Two lines below mark the span: the one containing "(¬killed → p.abandoned = false → data →" and the one containing "(∀ (s : State) (pos". Set down both, plus every line between, exactly as they stand, and nothing else.

== Exercise materials ==

/-- A line request with no page PLAYING gets an idle line of zero bytes. For a PLAYING page the line is: zero bytes, counted
killed, under a LEVEL kill; a WHITE fill line of an abandoned page; the transformed data where every sector it needs is
filled; and otherwise the fill line of the policy, with UNDERRUN. The read position advances by L, and the sectors then
wholly behind it, or all of a page that the line abandons, leave the ring and the table (R171 to R174, R176; for the fetch
pointer of a page abandoned when the pending page is reached, assumption 43), and the Nth line ends the page and chains the
next (R175; for the read position kept where no page is pending, R175's tables). Data is the filled slots' bytes from the
read position on; mirror reverses bytes and bits, invert complements every bit (R172). -/
def Obligations.LineRequestsAreAlwaysAnswered : Prop :=
  (∀ s : State, Quiet s →
    (s.stream.active = none → exec .lineRequest s =
      .next { s with emitted := s.emitted ++ [.line (List.replicate s.stream.idleLen 0)] }) ∧
    (∀ p, s.stream.active = some p → p.started = false → exec .lineRequest s = .next { s with
      emitted := s.emitted ++ [.line (List.replicate s.stream.idleLen 0)]
      stream := { s.stream with startTest := true } }) ∧
    (∀ p, s.stream.active = some p → p.started = true →
      let killed := s.cfg.killMode = .level ∧ s.stream.killLevel = true
      let data := s.stream.covers s.stream.readPos p.lineLen = true
      let fill := match s.stream.inForce.fill with
        | .white => List.replicate p.lineLen 0
        | .black => List.replicate p.lineLen 255
        | .repeatLast => p.lastLine.getD (List.replicate p.lineLen 0)
        | .abort => List.replicate p.lineLen 0
      let answers (line : List Byte) (fillLines killedLines : Nat) (abandoned : Bool) (conditions : List Condition) :=
        ∃ t, exec .lineRequest s = .next t ∧ AnswersLine s t p line fillLines killedLines abandoned conditions
      (s.jobs.map Job.id).Nodup → (∀ j ∈ s.jobs, j.kind = .streamRead → j.owner = .stream ∧ j.slot.isSome = true) →
      (killed → answers (List.replicate p.lineLen 0) 0 1 p.abandoned s.conditions) ∧
      (¬killed → p.abandoned = true → answers (List.replicate p.lineLen 0) 1 0 true s.conditions) ∧
      (¬killed → p.abandoned = false → data →
        answers (transformLine s.stream.inForce (s.pageBytes s.stream.readPos p.lineLen)) 0 0 false s.conditions) ∧
      (¬killed → p.abandoned = false → ¬data →
        answers fill 1 0 (decide (s.stream.inForce.fill = .abort)) (s.raise .underrun).conditions))) ∧
  (∀ (r : RecorderSettings) (line : List Byte), (transformLine r line).length = line.length ∧
    ∀ i b, i < line.length → b < 8 →
      ((transformLine r line).getD i 0).getLsbD b =
        (r.invert ^^ (if r.mirror then (line.getD (line.length - 1 - i) 0).getLsbD (7 - b)
          else (line.getD i 0).getLsbD b))) ∧
  (∀ (s : State) (pos len : Nat), (s.pageBytes pos len).length = len ∧
    (∀ i x, i < len → s.stream.filled.find? (fun x => decide (x.place = .active ∧ x.sector = (pos + i) / 1024)) = some x →
      (s.pageBytes pos len).getD i 0 = (s.sram.readSlot x.slot).getD ((pos + i) % 1024) 0) ∧
    (0 < len → (s.stream.covers pos len = true ↔
      ∀ i, i < len → ∃ x ∈ s.stream.filled, x.place = .active ∧ x.sector = (pos + i) / 1024)))

/-- A due page-start test starts a WAITING page whose start condition holds, with the staged settings in force and PAGE READY
asserted, and otherwise only has been made. A kill assertion sets the level and raises RECORDER KILL, and in EDGE mode ends a
PLAYING page KILLED: its stream jobs are gone and its slots free, the pending page is the active one with its jobs and filled
slots, or, with no page and no stream job left, the ring is released (R166). A release clears the level (R170, R176, R177).
That the read position stays where no page is pending is the model's choice (assumption 34). -/
def Obligations.PageStartAndKillInput : Prop :=
  (∀ (s : State) (p : Page), s.stream.startTest = true → s.stream.active = some p → p.started = false →
    ((s.cfg.wHi ≤ s.stream.readyRun ∨ s.stream.filledFrom .active 0 = p.sectors) →
      exec .pageStart s = .next { s with stream := { s.stream with
        active := some { p with started := true }, inForce := s.stream.staged, pageReady := true
        startTest := false } }) ∧
    (¬(s.cfg.wHi ≤ s.stream.readyRun ∨ s.stream.filledFrom .active 0 = p.sectors) →
      exec .pageStart s = .next { s with stream := { s.stream with startTest := false } })) ∧
  (∀ s : State, Quiet s →
    exec .killReleased s = .next { s with stream := { s.stream with killLevel := false } } ∧
    ((s.cfg.killMode = .level ∨ ∀ p, s.stream.active = some p → p.started = false) →
      exec .killAsserted s = .next { s.raise .recorderKill with
        stream := { s.stream with killLevel := true } }) ∧
    (∀ p, s.cfg.killMode = .edge → s.stream.active = some p → p.started = true →
      (s.jobs.map Job.id).Nodup → (∀ j ∈ s.jobs, j.kind = .streamRead → j.owner = .stream) →
      ∃ t, exec .killAsserted s = .next t ∧ t.conditions = (s.raise .recorderKill).conditions ∧
        t.link.outbound = s.link.outbound ++
          [.pageDone p.pageId .killed p.lines p.fillLines p.killedLines p.failedSectors] ∧
        t.stream.active = s.stream.pendingPage ∧ t.stream.pendingPage = none ∧ t.stream.pageReady = false ∧
        t.stream.killLevel = true ∧ PageLeavesRing s t ∧
        (∀ q, s.stream.pendingPage = some q → t.stream.readPos = 0 ∧ t.stream.idleLen = q.lineLen) ∧
        (s.stream.pendingPage = none → t.stream.readPos = s.stream.readPos ∧ t.stream.idleLen = s.stream.idleLen) ∧
        t.emitted = s.emitted ∧ t.requests = s.requests ∧
        t.sup = s.sup ∧ t.sram = s.sram))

===

*Final answer*:
      (¬killed → p.abandoned = false → data →
        answers (transformLine s.stream.inForce (s.pageBytes s.stream.readPos p.lineLen)) 0 0 false s.conditions) ∧
      (¬killed → p.abandoned = false → ¬data →
        answers fill 1 0 (decide (s.stream.inForce.fill = .abort)) (s.raise .underrun).conditions))) ∧
  (∀ (r : RecorderSettings) (line : List Byte), (transformLine r line).length = line.length ∧
    ∀ i b, i < line.length → b < 8 →
      ((transformLine r line).getD i 0).getLsbD b =
        (r.invert ^^ (if r.mirror then (line.getD (line.length - 1 - i) 0).getLsbD (7 - b)
          else (line.getD i 0).getLsbD b))) ∧
  (∀ (s : State) (pos len : Nat), (s.pageBytes pos len).length = len ∧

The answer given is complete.